A host of reformist socialist groups today are pushing King’s program of pressure politics. The International Socialist Organization (ISO) published a review (socialistworker.org, 15 January) hailing Selma as “magnificent” and crowing that the film shows “what he believed was needed to win: determination, courage, sacrifice.” Like the movie, the ISO disappears the split that led black youth to reject King in favor of “black power,” instead reducing these debates over fundamental questions to “how they together developed and honed their strategy and tactics”!
The reformists like to tout the “transformative” last year of King’s life, when he supposedly was moving toward an “anti-capitalist” and “democratic socialist” perspective.
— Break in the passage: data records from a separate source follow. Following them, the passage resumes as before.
-- ==== Sys2Proof/Laws/Bytes.lean ====
section
/-! SUPPORT. The laws of byte order: a number's bytes make the number again, and bytes make a number whose bytes they are. -/

namespace Sys2Proof.Machine

@[simp] theorem leBytes_length (n v : Nat) : (leBytes n v).length = n := by
  induction n generalizing v with
  | zero => rfl
  | succ n ih => simp [leBytes, ih]

theorem leValue_lt (bs : List Byte) : leValue bs < 2 ^ (8 * bs.length) := by
  induction bs with
  | nil => simp [leValue]
  | cons b bs ih =>
    have hb := b.isLt
    simp only [leValue, List.length_cons, Nat.mul_add, Nat.mul_one, pow_add]
    omega

theorem leValue_leBytes (n v : Nat) : leValue (leBytes n v) = v % 2 ^ (8 * n) := by
  induction n generalizing v with
  | zero => simp [leValue, leBytes, Nat.mod_one]
  | succ n ih =>
    simp only [leBytes, leValue, ih, BitVec.toNat_ofNat]
    rw [Nat.mul_add, Nat.mul_one, Nat.add_comm (8 * n) 8, pow_add, Nat.mod_mul]

theorem leBytes_leValue (bs : List Byte) : leBytes bs.length (leValue bs) = bs := by
  induction bs with
  | nil => rfl
  | cons b bs ih =>
    have hb := b.isLt
    simp only [List.length_cons, leBytes, leValue]
    congr 1
    · apply BitVec.eq_of_toNat_eq
      simp only [BitVec.toNat_ofNat]
      omega
    · rw [show (b.toNat + 2 ^ 8 * leValue bs) / 2 ^ 8 = leValue bs by omega]
      exact ih

theorem leBytes_getElem? (n v k : Nat) (h : k < n) : (leBytes n v)[k]? = some (BitVec.ofNat 8 (v / 2 ^ (8 * k))) := by
  induction n generalizing v k with
  | zero => omega
  | succ n ih =>
    cases k with
    | zero => simp [leBytes]
    | succ k =>
      simp only [leBytes, List.getElem?_cons_succ]
      rw [ih _ _ (by omega), Nat.div_div_eq_div_mul, ← pow_add]
      congr 3
      ring

@[simp] theorem valueBytes_length (be : Bool) (n v : Nat) : (valueBytes be n v).length = n := by
  cases be <;> simp [valueBytes]

theorem bytesValue_valueBytes (be : Bool) (n v : Nat) : bytesValue be (valueBytes be n v) = v % 2 ^ (8 * n) := by
  cases be <;> simp [bytesValue, valueBytes, leValue_leBytes]

theorem bytesValue_lt (be : Bool) (bs : List Byte) : bytesValue be bs < 2 ^ (8 * bs.length) := by
  cases be
  · exact leValue_lt bs
  · simpa [bytesValue] using leValue_lt bs.reverse

theorem valueBytes_bytesValue (be : Bool) (bs : List Byte) : valueBytes be bs.length (bytesValue be bs) = bs := by
  cases be
  · exact leBytes_leValue bs
  · have := leBytes_leValue bs.reverse
    simp only [List.length_reverse] at this
    simp [valueBytes, bytesValue, this]

end Sys2Proof.Machine
end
His belated opposition to the Vietnam War in 1967 (at a time when a wing of the American bourgeoisie was also seeking to cut its losses) is cited as Exhibit A. In reality, King was explicit that with angry black youth and workers looking for a revolutionary solution to their own oppression, he was compelled to oppose that war to retain credibility. Far from reflecting a move toward anti-capitalism, King proclaimed that “the pursuit of peace” was “our greatest defense against Communism,” and that poverty should be combated because it was “the fertile soil in which the seed of Communism grows and develops.”
As we wrote ten years after King’s assassination in “Bourgeoisie Celebrates King’s Liberal Pacifism,” reprinted in Black History and the Class Struggle No. 2):
“We must break through the myths of ‘passive resistance,’ crack the mask of ‘King the Peaceful Warrior,’ and present a revolutionary analysis of the failure of the civil rights movement to provide a program for fighting the social and economic oppression of blacks under American capitalism.... While the reformists cover for King to camouflage their own treacherous tracks, the task of creating a black communist cadre requires destroying politically the exalted symbols of passive defeatism and reliance on the bourgeois state which led to the death of the civil rights movement.”